-- ==== Sys2Proof/Machine/Sequencer.lean ====
section
/-!
DEFINITION. Machine/Sequencer.lean: the doorway sequencer (chapter 1, and chapter 8 for R254, R268–R270, R278–R282): entry to a state, the
1 kHz tick with the priorities of R29, requests, reset edges and the proof stroke.
-/
namespace Sys2Proof.Machine

/-! ## Conditions -/

/-- Condition 4 of R268, live. -/
def State.platOk (s : State) (d : DIx) : Bool := !s.flag (F.SEQ_CFG_NOPLAT_ENF d) || s.flag (F.SEQ_STATUS_PLATFORM d)

/-- RELEASE_OK (R268). -/
def State.releaseOk (s : State) (d : DIx) : Bool :=
  s.sideRel d && s.st d != .isolated && !s.flag (F.PROVE_STATUS_ISO d) && s.st d != .fenced && s.st d != .emergency &&
  (s.seq d).platLatch.getD (s.platOk d)

/-- An open request waits: OPEN_REQ, or a passenger, crew or panel request (R33, R346, R496). -/
def State.openReq (s : State) (d : DIx) : Bool := s.flag (F.SEQ_CMD_OPEN_REQ d) || (s.seq d).openIn

/-- A close demand is present (R33). -/
def State.closeDemand (s : State) (d : DIx) : Bool := !s.sideRel d || s.flag (F.SEQ_CMD_CLOSE_REQ d)

/-- Time in the state has reached n ms. -/
def State.inStateFor (s : State) (d : DIx) (n : Nat) : Bool := s.past (s.seq d).entered (msT n)

/-- The obstacle causes of R42. -/
def obstacleCause (c : Nat) : Bool := c == 6 || c == 7 || c == 8 || c == 9 || c == 0x17

/-- Limit of the sealed-gap proof, ms (R35). -/
def State.sealLimit (s : State) : Nat := if 3 ≤ s.rd F.MOD_STATE_SHED then 3000 else 1500

/-- Both leaves' AT_REST. -/
def State.leavesRest (s : State) (d : DIx) : Bool := s.flag (F.AX_STATUS_AT_REST d 0) && s.flag (F.AX_STATUS_AT_REST d 1)

/-! ## The cycle record (R449) -/

/-- A 12-bit time of the cycle record: 0xFFF when not measured, saturating at 0xFFE. -/
def time12 (t : Option Nat) : Nat := match t with | some x => min x 0xFFE | none => 0xFFF

/-- A 16-bit time of the cycle record. -/
def time16 (t : Option Nat) : Nat := match t with | some x => min x 0xFFFE | none => 0xFFFF

/-- REF_DEV of the cycle record. -/
def dev8 (t : Option Int) : Nat := match t with | some x => unsigned 8 (clampI (-127) 127 x) | none => 0x80

/-- Parameter words of 0x1001 CYCLE (R449). -/
def State.cycleWords (s : State) (d : DIx) : List Nat :=
  let c := s.cyc d
  let o : Nat → Nat := fun i => min (nth c.obst i 0) 255
  [ time16 c.openMs + 65536 * time16 c.closeMs,
    c.peakA.getD 0x8000 + 65536 * c.peakB.getD 0x8000,
    o 0 + 256 * o 1 + 65536 * o 2 + 16777216 * o 3,
    min c.proofMs 65535 + 65536 * (c.retry % 16) + 1048576 * min c.seals 15,
    c.plat,
    c.tgt % 65536 + 65536 * (c.src % 8) + 524288 * b2n c.latched,
    min c.energy 0xFFFFFFFF,
    min c.judged 65535 + 65536 * (if c.judged = 0 then 0xFF else ((2 * 255 * c.unknown + c.judged) / (2 * c.judged)) % 256) + 16777216 * min c.obstructed 255,
    time12 c.unlockMs + 4096 * time12 c.lockMs + 16777216 * dev8 c.refA,
    time12 c.deployMs + 4096 * time12 c.stowMs + 16777216 * dev8 c.refB,
    0x01 + 256 * 0x0B + 65536 * (c.shed % 8) + 524288 * b2n c.deferred + 1048576 * b2n c.creep + 2097152 * b2n c.hold + 4194304 * b2n c.platform ]
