/-- The partner's running image has come in: it goes to the load slot and becomes the running image, a structural one through CONFIG (R363, R428, R509)
once no move of a fault is under way (R376). What this ordering code lacks is refused (R7). -/
def State.takeImage (s : State) (b : List Byte) : State :=
  if s.img.running.isSome && b == s.runImage then s
  else
    let slot := s.loadSlot
    let s := s.discardImg 1
    let cls := s.classOf b
    let s := { s with img := { s.img with
      slotA := if slot then s.img.slotA else b, slotB := if slot then b else s.img.slotB, loadClass := cls, loadKind := 0, checked := false } }
    match s.copyBad b with
    | some x => s.refuseImg b x
    | none => if cls ≠ 3 then s.imageRuns else if s.faultMoves then s.setLoad .waitingImg else s.activateStruct

/-- A received item takes its place in the own flash (R363, R428). -/
def State.takeItem (s : State) (item d : Nat) (b : List Byte) : State :=
  match item with
  | 1 => s.takeImage b
  | 2 => if b.length < 176 ∨ b = s.img.keyBytes then s else (s.setKeys b).tellKeys 0xFF 0xFF
  | 3 =>
    if h : d < 24 then
      let s := (s.dropModel d kindConfirmed).putModel d kindConfirmed b
      let s := s.modTopi ⟨d, h⟩ (fun t => { t with model := b })
      (s.wr (F.TOPI_STATUS_MODEL ⟨d, h⟩) 1).wr (F.MODEL_DIGEST ⟨d, h⟩) (modelDigest b)
    else s
  | 4 =>
    if h : d < 24 then
      let o := b.map (fun x => x.toInt)
      let s := s.putOffs d o
      (s.modTopi ⟨d, h⟩ (fun t => { t with offs := o })).wr (F.TOPI_STATUS_ADAPT_MAX ⟨d, h⟩) (maxOff o)
    else s
  | _ => s

/-- CONTENT_RECEIVED (R363, R425, R428). -/
def contentReceived (c0 c1 : List Byte) (cf : CheckFault) (s : State) : State :=
  s.onM fun s =>
    match s.takeCopy 0x43 c0 c1 cf with
    | (none, s) => s
    | (some p, s) =>
      let item := fieldAt p 4 1
      let d := fieldAt p 5 1
      let off := fieldAt p 8 4
      let data := (p.drop 20).take (fieldAt p 2 2)
      let key := 256 * item + d
      let s := s.send [ackFrame 0x43 off]
      if s.hasAuth || s.modState == 0 || s.modState == 4 then s
      else
        let s := s.modPair (fun q => { q with contentAt := some s.now })
        let have_ := if off = 0 then [] else Al.get (fun _ => []) s.pair.content key
        if have_.length ≠ off then s
        else
          let b := have_ ++ data
          if b.length = fieldAt p 12 4 then
            let s := s.modPair (fun q => { q with content := Al.set (fun _ => []) q.content key [] })
            if crc32c b = fieldAt p 16 4 then s.takeItem item d b else s
          else s.modPair (fun q => { q with content := Al.set (fun _ => []) q.content key b })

=======

**PROBLEM TO WORK ON:**
Write out exactly the lines from the start of the material through the line with "R346, R496). -/". No other output is expected.

**FINISHED EXERCISE:**
-- ==== Sys2Proof/Machine/Sequencer.lean ====
section
/-!
DEFINITION. Machine/Sequencer.lean: the doorway sequencer (chapter 1, and chapter 8 for R254, R268–R270, R278–R282): entry to a state, the
1 kHz tick with the priorities of R29, requests, reset edges and the proof stroke.
-/
namespace Sys2Proof.Machine

/-! ## Conditions -/

/-- Condition 4 of R268, live. -/
def State.platOk (s : State) (d : DIx) : Bool := !s.flag (F.SEQ_CFG_NOPLAT_ENF d) || s.flag (F.SEQ_STATUS_PLATFORM d)

/-- RELEASE_OK (R268). -/
def State.releaseOk (s : State) (d : DIx) : Bool :=
  s.sideRel d && s.st d != .isolated && !s.flag (F.PROVE_STATUS_ISO d) && s.st d != .fenced && s.st d != .emergency &&
  (s.seq d).platLatch.getD (s.platOk d)

/-- An open request waits: OPEN_REQ, or a passenger, crew or panel request (R33, R346, R496). -/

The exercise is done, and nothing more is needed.